In many ways, UAL resembles one of the criteria that Todd Feinberg and Jon Mallatt used for affective consciousness in their book, The Ancient Origins of Consciousness. Feinberg and Mallatt called this criteria “global non-reflexive operant learning”. (Although they didn’t elaborate on this, and I didn’t find them to necessarily be consistent with the “global” or “non-reflexive” part in the studies they cited.)
As many others do, G&J take issue with Feinberg and Mallatt dividing primary consciousness up into three separate divisions: exteroceptive, interoceptive, and affective consciousness. For G&J, there is only one consciousness, which at any time might be focused on exteroceptive, interoceptive, or affective content.

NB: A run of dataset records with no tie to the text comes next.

-- ==== Sys2Proof/Machine/TW.lean ====
section
/-! DEFINITION. Travelling-wave detection, bursts, the directional supervision, fault location and the remote exchange
(10). What the filters give comes as operands: the samples of g in uV (R315), the voltage before an arrival, the
incremental quantities of the supervision path (R328). -/

namespace Sys2Proof.Machine

/-! Streams (R312 to R317). -/

/-- Stream `m`. -/
def twOf (s : State) (m : Nat) : TwStream := s.acq.tw.getD m default

/-- Stream `m` changed. -/
def updTw (m : Nat) (f : TwStream → TwStream) (s : State) : State :=
  { s with acq := { s.acq with tw := putAt 12 s.acq.tw m (f (twOf s m)) } }

/-- The stream's floor limit in units of 2^-26 uV (PID 0x0543). -/
def twLimit (s : State) (m : Nat) : Nat := pv s 0x0543 m 0 2 500 * 2 ^ 26

/-- The noise floor takes the rms of g over a block, in 2^-26 uV, with a factor of 2^-13 (R316). Blocks within 1 ms after
an arrival are left out; the instants since which the floor lies beyond its limits follow (R317). -/
def twBlock (m rms : Nat) (s : State) : State :=
  let x := twOf s m
  let quiet : Bool := match x.lastArr with | some t => due s t (msT 1 + nsT 12800) | none => true
  if !twExists s m || !quiet then s
  else
    let acc := ((x.acc : Int) + ((rms : Int) - x.acc) / 8192).toNat
    let lim := twLimit s m
    updTw m (fun x => { x with
      acc := acc
      aboveAt := sinceIf s (decide (lim < acc)) x.aboveAt
      belowAt := sinceIf s (decide (acc * 10 < lim * 8)) x.belowAt }) s

/-- TW_NOISE_FLOOR (R317): the floor has stayed above its limit for 1 s of TD0. -/
def execTwNoiseFloor (stream : Nat) (s : State) : Res :=
  let x := twOf s stream
  let on := heldFor s x.aboveAt (secT 1) || injOn s 0x27 stream
  .next (if hasTw s ∧ running s ∧ stream < 12 ∧ twExists s stream ∧ !x.noisy ∧ on then
      fireDet 0x27 stream stream (updTw stream (fun x => { x with noisy := true }) s)
    else s)

/-- TW_NOISE_CLEARED (R317): below 0.8 of the limit for 1 s of TD0. -/
def execTwNoiseCleared (stream : Nat) (s : State) : Res :=
  let x := twOf s stream
  .next (if hasTw s ∧ running s ∧ stream < 12 ∧ x.noisy ∧ heldFor s x.belowAt (secT 1) ∧ !injOn s 0x27 stream then
      submit .tw 0x4002 stream (clearDet 0x27 stream (updTw stream (fun x => { x with noisy := false }) s))
    else s)

/-- TW_REARM (R319): |g| has been low for 8 samples; the hold of PID 0x0544 has passed. -/
def execTwRearm (stream : Nat) (s : State) : Res :=
  let hold := usT (pv s 0x0544 0 0 2 2)
  let passed : Bool := match (twOf s stream).lastArr with | some t => due s t hold | none => true
  .next (if hasTw s ∧ running s ∧ stream < 12 ∧ passed then updTw stream (fun x => { x with armed := true }) s else s)

/-! Descriptors (R322, R323). -/

/-- The 32 bytes of a descriptor (R322). -/
def descBytes (d : Desc) : List Byte :=
  leBytes 4 d.seq ++ leBytes 1 d.term ++ leBytes 1 (d.mode + 4 * d.quantity + 64 * d.kind) ++ leBytes 1 (unsgn 8 d.pol) ++
  leBytes 1 d.conf ++ stamp d.time ++ leBytes 1 d.tqual ++ leBytes 1 d.flags ++ leBytes 2 d.rise ++
  leBytes 4 (fOfRat d.peak 1000000).toNat ++ leBytes 2 (unsgn 16 d.vref) ++ leBytes 2 (min 65535 d.floor)

/-- A TD1 stamp of 12 bytes in 2^-40 ns (R12). -/
def stampAt (bs : List Byte) (o : Nat) : Nat := secT (leAt bs o 6) + nsT (leAt bs (o + 6) 4) + leAt bs (o + 10) 2 * 2 ^ 24

/-- The descriptor in 32 bytes, as far as matching uses it. -/
def descFrom (bs : List Byte) : Desc :=
  { seq := leAt bs 0 4, term := leAt bs 4 1 % 2, mode := leAt bs 5 1 % 4, quantity := leAt bs 5 1 / 4 % 2
    kind := leAt bs 5 1 / 64, pol := sgn 8 (leAt bs 6 1), conf := leAt bs 7 1, time := stampAt bs 8, tqual := leAt bs 20 1
    flags := leAt bs 21 1, rise := leAt bs 22 2, peak := fInt (BitVec.ofNat 32 (leAt bs 24 4)) * 1000000 / 2 ^ 149
    vref := sgn 16 (leAt bs 28 2), floor := leAt bs 30 2 }

/-- The stream of an arrival. -/
def descStream (d : Desc) : Nat := 6 * d.term + 3 * d.quantity + d.mode
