/-- The engine starts from the ROM boot (R44, R54, R58): START with the cause of R92. A reset leaves the supply and the store
as they are: VMAIN_LOW stays in force until VMAIN has risen above 10.3 V (R44), and a charged store is not measured again. -/
def powerUp (cause : Nat) (s : State) : State :=
  let now := startTd0 cause s
  let reset := decide (cause = 1 ∨ cause = 3)
  let spare := if s.code = .e then 8 else 16
  let z : State := { State.reset with
    code := s.code, pending := s.pending
    pw := { Power.reset with
      phase := .romBoot, vmainGood := true, vmainLow := reset && s.pw.vmainLow
      storeCharged := reset && s.pw.storeCharged, measuring := reset && s.pw.measuring
      pfailN := s.pw.pfailN, resetN := s.pw.resetN, storeCapUF := s.pw.storeCapUF
      storeEsrMohm := s.pw.storeEsrMohm, holdupUs := s.pw.holdupUs }
    pads := { (default : Pads) with bindIn := s.pads.bindIn }
    fl := flushNext s.fl, boot := bootNext cause s.boot, img := imagesNext s.img, tu := timeNext now s.tu
    acq := { Acq.reset with
      gain := s.acq.gain, ofs := s.acq.ofs, twDelay := s.acq.twDelay, spare := spare
      serving := (List.range 16).map (fun k => if k < spare then k else 31) }
    le := { Logic.reset with coldPend := s.le.coldPend, forces := s.le.forces, ret := { s.le.ret with bad := false } }
    fio := { Field.reset with
      diDelay := s.fio.diDelay, gateDelay := s.fio.gateDelay
      dout := s.fio.dout.map (fun (x : DigOut) => { (default : DigOut) with tsdLife := x.tsdLife }) }
    dr := { Dr.reset with
      reel := s.dr.reel, nextId := s.dr.nextId, usedMib := s.dr.usedMib, chains := s.dr.chains, suppSince := s.dr.suppSince }
    evr := evrNext now s.evr
    pr := { Pair.reset with drillT := s.pr.drillT, roleHist := s.pr.roleHist }
    cmd := { (default : Cmd) with wdCnt := s.cmd.wdCnt }
    sec := { (default : Sec) with
      keys := s.sec.keys, cert := s.sec.cert, idKey := s.sec.idKey, keySeq := s.sec.keySeq, counters := s.sec.counters
      attCnt := s.sec.attMark, attMark := s.sec.attMark + 65536, rollback := s.sec.rollback }
    hlt := { Health.reset with
      mon := s.hlt.mon.map (fun (m : Monitor) => { (default : Monitor) with hist := m.hist }), sampleAt := now
      vmain := if reset then s.hlt.vmain else 0
      active := if reset && s.pw.vmainLow then [(0x22, 0)] else [] } }
  submit .boot 0x0100 cause z

/-- VMAIN_GOOD (R44, R58): power-up, unless RESET_N is low: then the engine is in reset, with TD0 at 0 (R54). During a flush
of the hold-up stage the restart waits for its end. -/
def execVmainGood (s : State) : Res :=
  .next (match s.pw.phase with
    | .off =>
      if s.pw.resetN then powerUp 0 s
      else { powerUp 0 s with
        evr := evrNext 0 s.evr, fl := s.fl, pw := { (powerUp 0 s).pw with phase := .inReset, jtag := false } }
    | .holdUp => clearDetAll 0x22 { s with pw := { s.pw with vmainGood := true, goodAt := td0 s, vmainLow := false } }
    | _ => s)

/-- The value of FLUSH_INCOMPLETE (R95): the steps of the last flush that did not complete. -/
def flushIncomplete (s : State) : Nat :=
  let ok (k : Nat) : Bool := s.fl.lastOk.testBit (k - 1)
  b2n (!ok 1) + 2 * b2n (!(ok 2 && ok 4)) + 4 * b2n (!ok 3) + 8 * b2n (!ok 5)

/-- Self-test 5 on the security region (R607): `copies` of its two copies fail. -/
def secRegion (copies : Nat) (s : State) : State :=
  if copies = 0 then s
  else if copies = 1 then submit .sec 0xC008 1 { s with sec := { s.sec with restored := true } }
  else
    submit .sec 0xC008 2 { s with sec := { s.sec with
      lost := true, keys := s.sec.keys.filter (fun (k : Key4) => !(decide (1 ≤ k.kind) && decide (k.kind ≤ 3))), counters := []
      attCnt := s.sec.attMark, attMark := s.sec.attMark + 65536 } }

/-- Self-test 7 (R75): slices that fail are left out and the rotation halts, which event 0x2005 tells (R177). The inputs
that they served wait for the image to say which channel the spare serves. -/
def slicesOut (bad : List Nat) (s : State) : State :=
  bad.foldl (fun s k =>
    if !decide (k < sliceCount s) then s
    else
      let s := fireDetOnce 0x02 k s
      let s := { s with acq := { s.acq with
        removed := setB s.acq.removed k true, removedCnt := s.acq.removedCnt + 1, rotState := 2
        spare := if k = s.acq.spare then 31 else s.acq.spare
        serving := if k = s.acq.spare then s.acq.serving else putAt 16 s.acq.serving k 31 } }
      submit .acq 0x2005 s.acq.removedCnt s) s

That being said, G&J reach conclusions very similar to Feinberg and Mallatt’s on which species have minimal consciousness: all vertebrates, including fish, amphibians, reptiles, mammals, and birds, as well as many arthropods such as ants and bees, and cephalopods such as octopusses.
In the last post for this series, we’ll discuss some additional areas that G&J explore, and I’ll provide my thoughts on their overall approach.
What do you think of UAL (unlimited associative learning)? Do you think it’s a valid mark of minimal consciousness?